- Genre: Classical music
- Dates: July/August
- Locations: Verbier, Switzerland
- Years active: 1994–present
- Website: verbierfestival.com

= Verbier Festival =

Music festival

The Verbier Festival is a two week annual international music festival which is held in late July and early August in the mountain resort of Verbier southeast of Lausanne, Switzerland.

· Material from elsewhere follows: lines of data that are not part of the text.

theorem keeps_learnLoss {d₀ : Dev} (d : Dev) (src part group : Nat) (key : GroupKey) (h : Keeps d₀ d) :
    Keeps d₀ (Dev.learnLoss d src part group key) := by
  unfold Dev.learnLoss; try dsimp only
  (with_reducible (repeat' first | assumption | apply keeps_dropVals | apply keeps_failAll | apply keeps_setLost | split | refine keeps_foldl _ ?_ (fun _ _ _ => ?_))) <;> simp (maxDischargeDepth := 100) only [*, keeps_ite, keeps_mk, keepsAs_iff, keeps_dropVals, keeps_failAll, keeps_setLost]

theorem keeps_collLost {d₀ : Dev} (d : Dev) (e : Entry) (h : Keeps d₀ d) :
    Keeps d₀ (Dev.collLost d e) := by
  unfold Dev.collLost; try dsimp only
  (with_reducible (repeat' first | assumption | apply keeps_answer | apply keeps_failAll | apply keeps_setLost | split | refine keeps_foldl _ ?_ (fun _ _ _ => ?_))) <;> simp (maxDischargeDepth := 100) only [*, keeps_ite, keeps_mk, keepsAs_iff, keeps_answer, keeps_failAll, keeps_setLost]

theorem keeps_meetLoss {d₀ : Dev} (d : Dev) (e : Entry) (h : Keeps d₀ d) :
    Keeps d₀ (Dev.meetLoss d e).2 := by
  unfold Dev.meetLoss; try dsimp only
  (with_reducible (repeat' first | assumption | apply keeps_setLost | split | refine keeps_foldl _ ?_ (fun _ _ _ => ?_))) <;> simp (maxDischargeDepth := 100) only [*, keeps_ite, keeps_mk, keepsAs_iff, keeps_setLost]

theorem keeps_takeBack {d₀ : Dev} (d : Dev) (part group : Nat) (key : GroupKey) (h : Keeps d₀ d) :
    Keeps d₀ (Dev.takeBack d part group key) := by
  unfold Dev.takeBack; try dsimp only
  (with_reducible (repeat' first | assumption | apply keeps_answer | apply keeps_modEntry | split | refine keeps_foldl _ ?_ (fun _ _ _ => ?_))) <;> simp (maxDischargeDepth := 100) only [*, keeps_ite, keeps_mk, keepsAs_iff, keeps_answer, keeps_modEntry]

theorem keeps_collWithdraw {d₀ : Dev} (d : Dev) (e : Entry) (h : Keeps d₀ d) :
    Keeps d₀ (Dev.collWithdraw d e) := by
  unfold Dev.collWithdraw; try dsimp only
  (with_reducible (repeat' first | assumption | apply keeps_takeBack | split | refine keeps_foldl _ ?_ (fun _ _ _ => ?_))) <;> simp (maxDischargeDepth := 100) only [*, keeps_ite, keeps_mk, keepsAs_iff, keeps_takeBack]

theorem keeps_beginColl {d₀ : Dev} (d : Dev) (c : CmdRef) (e : Entry) (m : Run (List Byte)) (h : Keeps d₀ d) :
    Keeps d₀ (Dev.beginColl d c e m) := by
  unfold Dev.beginColl; try dsimp only
  (with_reducible (repeat' first | assumption | apply keeps_advance | apply keeps_meetLoss | apply keeps_refuse | apply keeps_startColl | split | refine keeps_foldl _ ?_ (fun _ _ _ => ?_))) <;> simp (maxDischargeDepth := 100) only [*, keeps_ite, keeps_mk, keepsAs_iff, keeps_advance, keeps_meetLoss, keeps_refuse, keeps_startColl]

theorem keeps_doWickMerge {d₀ : Dev} (d : Dev) (c : CmdRef) (h : Keeps d₀ d) :
    Keeps d₀ (doWickMerge d c) := by
  unfold doWickMerge; try dsimp only
  (with_reducible (repeat' first | assumption | refine keeps_onPacket _ _ _ ?_ (fun _ => ?_) | apply keeps_beginColl | split | refine keeps_foldl _ ?_ (fun _ _ _ => ?_))) <;> simp (maxDischargeDepth := 100) only [*, keeps_ite, keeps_mk, keepsAs_iff, keeps_beginColl]

theorem keeps_doTrdNorm {d₀ : Dev} (d : Dev) (c : CmdRef) (h : Keeps d₀ d) :
    Keeps d₀ (doTrdNorm d c) := by
  unfold doTrdNorm; try dsimp only
  (with_reducible (repeat' first | assumption | refine keeps_onDie _ _ _ ?_ (fun _ => ?_) | apply keeps_beginColl | apply keeps_refuse | split | refine keeps_foldl _ ?_ (fun _ _ _ => ?_))) <;> simp (maxDischargeDepth := 100) only [*, keeps_ite, keeps_mk, keepsAs_iff, keeps_beginColl, keeps_refuse]

theorem keeps_doChainReduce {d₀ : Dev} (d : Dev) (c : CmdRef) (h : Keeps d₀ d) :
    Keeps d₀ (doChainReduce d c) := by
  unfold doChainReduce; try dsimp only
  (with_reducible (repeat' first | assumption | refine keeps_onPacket _ _ _ ?_ (fun _ => ?_) | apply keeps_beginColl | apply keeps_refuse | split | refine keeps_foldl _ ?_ (fun _ _ _ => ?_))) <;> simp (maxDischargeDepth := 100) only [*, keeps_ite, keeps_mk, keepsAs_iff, keeps_beginColl, keeps_refuse]

theorem keeps_wholeArrives {d₀ : Dev} (d : Dev) (group : Nat) (key : GroupKey) (v : List Byte) (h : Keeps d₀ d) :
    Keeps d₀ (Dev.wholeArrives d group key v) := by
  unfold Dev.wholeArrives; try dsimp only
  (with_reducible (repeat' first | assumption | apply keeps_deliverWhole | split | refine keeps_foldl _ ?_ (fun _ _ _ => ?_))) <;> simp (maxDischargeDepth := 100) only [*, keeps_ite, keeps_mk, keepsAs_iff, keeps_deliverWhole]

theorem keeps_doNormResult {d₀ : Dev} (d : Dev) (group step : Nat) (sum : Word) (flags : Nat) (h : Keeps d₀ d) :
    Keeps d₀ (doNormResult d group step sum flags) := by
  unfold doNormResult; try dsimp only
  (with_reducible (repeat' first | assumption | apply keeps_wholeArrives | split | refine keeps_foldl _ ?_ (fun _ _ _ => ?_))) <;> simp (maxDischargeDepth := 100) only [*, keeps_ite, keeps_mk, keepsAs_iff, keeps_wholeArrives]

theorem keeps_doGroupMessage {d₀ : Dev} (d : Dev) (m : Message) (h : Keeps d₀ d) :
    Keeps d₀ (doGroupMessage d m) := by
  unfold doGroupMessage; try dsimp only
  (with_reducible (repeat' first | assumption | apply keeps_ackMsg | apply keeps_advance | apply keeps_answer | apply keeps_failEntry | apply keeps_learnLoss | apply keeps_modLinks | apply keeps_settled | apply keeps_storeVal | apply keeps_takeBack | apply keeps_wholeArrives | split | refine keeps_foldl _ ?_ (fun _ _ _ => ?_))) <;> simp (maxDischargeDepth := 100) only [*, keeps_ite, keeps_mk, keepsAs_iff, keeps_ackMsg, keeps_advance, keeps_answer, keeps_failEntry, keeps_learnLoss, keeps_modLinks, keeps_settled, keeps_storeVal, keeps_takeBack, keeps_wholeArrives]

/-! ### StepCommit -/

theorem keeps_setVote {d₀ : Dev} (d : Dev) (c : CmdRef) (sent : Bool) (v : VoteWait) (h : Keeps d₀ d) :
    Keeps d₀ (Dev.setVote d c sent v) := by
  unfold Dev.setVote; try dsimp only
  (with_reducible (repeat' first | assumption | apply keeps_modEntry | split | refine keeps_foldl _ ?_ (fun _ _ _ => ?_))) <;> simp (maxDischargeDepth := 100) only [*, keeps_ite, keeps_mk, keepsAs_iff, keeps_modEntry]

theorem keeps_stepDecided {d₀ : Dev} (d : Dev) (part group step attempt code : Nat) (entry : Bool) (h : Keeps d₀ d) :
    Keeps d₀ (Dev.stepDecided d part group step attempt code entry) := by
  unfold Dev.stepDecided; try dsimp only
  (with_reducible (repeat' first | assumption | apply keeps_advanceCtx | apply keeps_logAdd | apply keeps_modTrain | split | refine keeps_foldl _ ?_ (fun _ _ _ => ?_))) <;> simp (maxDischargeDepth := 100) only [*, keeps_ite, keeps_mk, keepsAs_iff, keeps_advanceCtx, keeps_logAdd, keeps_modTrain]

theorem keeps_endVote {d₀ : Dev} (d : Dev) (e : Entry) (code attempt members : Nat) (entry : Bool) (h : Keeps d₀ d) :
    Keeps d₀ (Dev.endVote d e code attempt members entry) := by
  unfold Dev.endVote; try dsimp only
  (with_reducible (repeat' first | assumption | apply keeps_dropVals | apply keeps_logAdd | apply keeps_modTrain | apply keeps_setPhase | apply keeps_spend | split | refine keeps_foldl _ ?_ (fun _ _ _ => ?_))) <;> simp (maxDischargeDepth := 100) only [*, keeps_ite, keeps_mk, keepsAs_iff, keeps_dropVals, keeps_logAdd, keeps_modTrain, keeps_setPhase, keeps_spend]

theorem keeps_sendDecision {d₀ : Dev} (d : Dev) (e : Entry) (code attempt : Nat) (h : Keeps d₀ d) :
    Keeps d₀ (Dev.sendDecision d e code attempt) := by
  unfold Dev.sendDecision; try dsimp only
  (with_reducible (repeat' first | assumption | apply keeps_answer | split | refine keeps_foldl _ ?_ (fun _ _ _ => ?_))) <;> simp (maxDischargeDepth := 100) only [*, keeps_ite, keeps_mk, keepsAs_iff, keeps_answer]

theorem keeps_rootDecides {d₀ : Dev} (d : Dev) (e : Entry) (v : VoteWait) (code : Nat) (entry : Bool) (h : Keeps d₀ d) :
    Keeps d₀ (Dev.rootDecides d e v code entry) := by
  unfold Dev.rootDecides; try dsimp only
  (with_reducible (repeat' first | assumption | apply keeps_endVote | apply keeps_recordDecision | apply keeps_sendDecision | split | refine keeps_foldl _ ?_ (fun _ _ _ => ?_))) <;> simp (maxDischargeDepth := 100) only [*, keeps_ite, keeps_mk, keepsAs_iff, keeps_endVote, keeps_recordDecision, keeps_sendDecision]

theorem keeps_doVote {d₀ : Dev} (d : Dev) (c : CmdRef) (h : Keeps d₀ d) :
    Keeps d₀ (doVote d c) := by
  unfold doVote; try dsimp only
  (with_reducible (repeat' first | assumption | refine keeps_onPacket _ _ _ ?_ (fun _ => ?_) | apply keeps_advance | apply keeps_endVote | apply keeps_modEntry | apply keeps_refuse | apply keeps_sendDecision | split | refine keeps_foldl _ ?_ (fun _ _ _ => ?_))) <;> simp (maxDischargeDepth := 100) only [*, keeps_ite, keeps_mk, keepsAs_iff, keeps_advance, keeps_endVote, keeps_modEntry, keeps_refuse, keeps_sendDecision]

theorem keeps_doCommitDecide {d₀ : Dev} (d : Dev) (c : CmdRef) (h : Keeps d₀ d) :
    Keeps d₀ (doCommitDecide d c) := by
  unfold doCommitDecide; try dsimp only
  (with_reducible (repeat' first | assumption | apply keeps_logAdd | apply keeps_rootDecides | apply keeps_setVote | split | refine keeps_foldl _ ?_ (fun _ _ _ => ?_))) <;> simp (maxDischargeDepth := 100) only [*, keeps_ite, keeps_mk, keepsAs_iff, keeps_logAdd, keeps_rootDecides, keeps_setVote]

Begun by Swedish expatriate Martin T:son Engström in 1994, it has attracted international soloists such as Piotr Anderszewski, Leif Ove Andsnes, Martha Argerich, Lera Auerbach, Emanuel Ax, Sergei Babayan, Khatia Buniatishvili, Seong-Jin Cho (2018), Hilary Hahn, Leonidas Kavakos, Evgeny Kissin, Magdalena Kožená, Lang Lang, Mischa Maisky, Mikhail Pletnev, Lawrence Power, Thomas Quasthoff, Julian Rachlin, Andrea Rost, Anoushka Shankar, András Schiff, Nathalie Stutzmann, Bryn Terfel, Daniil Trifonov, Yuja Wang, Julian Lloyd Webber, Gautier Capuçon, and Renaud Capuçon.

The Verbier Festival nurtures young musicians with its academy and three orchestras: the Verbier Festival Orchestra, the Verbier Festival Chamber Orchestra and the Verbier Festival Junior Orchestra (formerly known as the Verbier Festival Music Camp Orchestra).

The Verbier Festival honours the finest performance from its academy with the Prix Yves Paternot. The prize was established in the memory of Yves Paternot, a founding member of The Friends of the Verbier Festival and a long-serving member of the Foundation’s Board.

Activities of the Fest'Off, called UNLTD, including jazz concerts and special walks in the environs of Verbier, are available to the public for mostly free during the 17 days of the festival.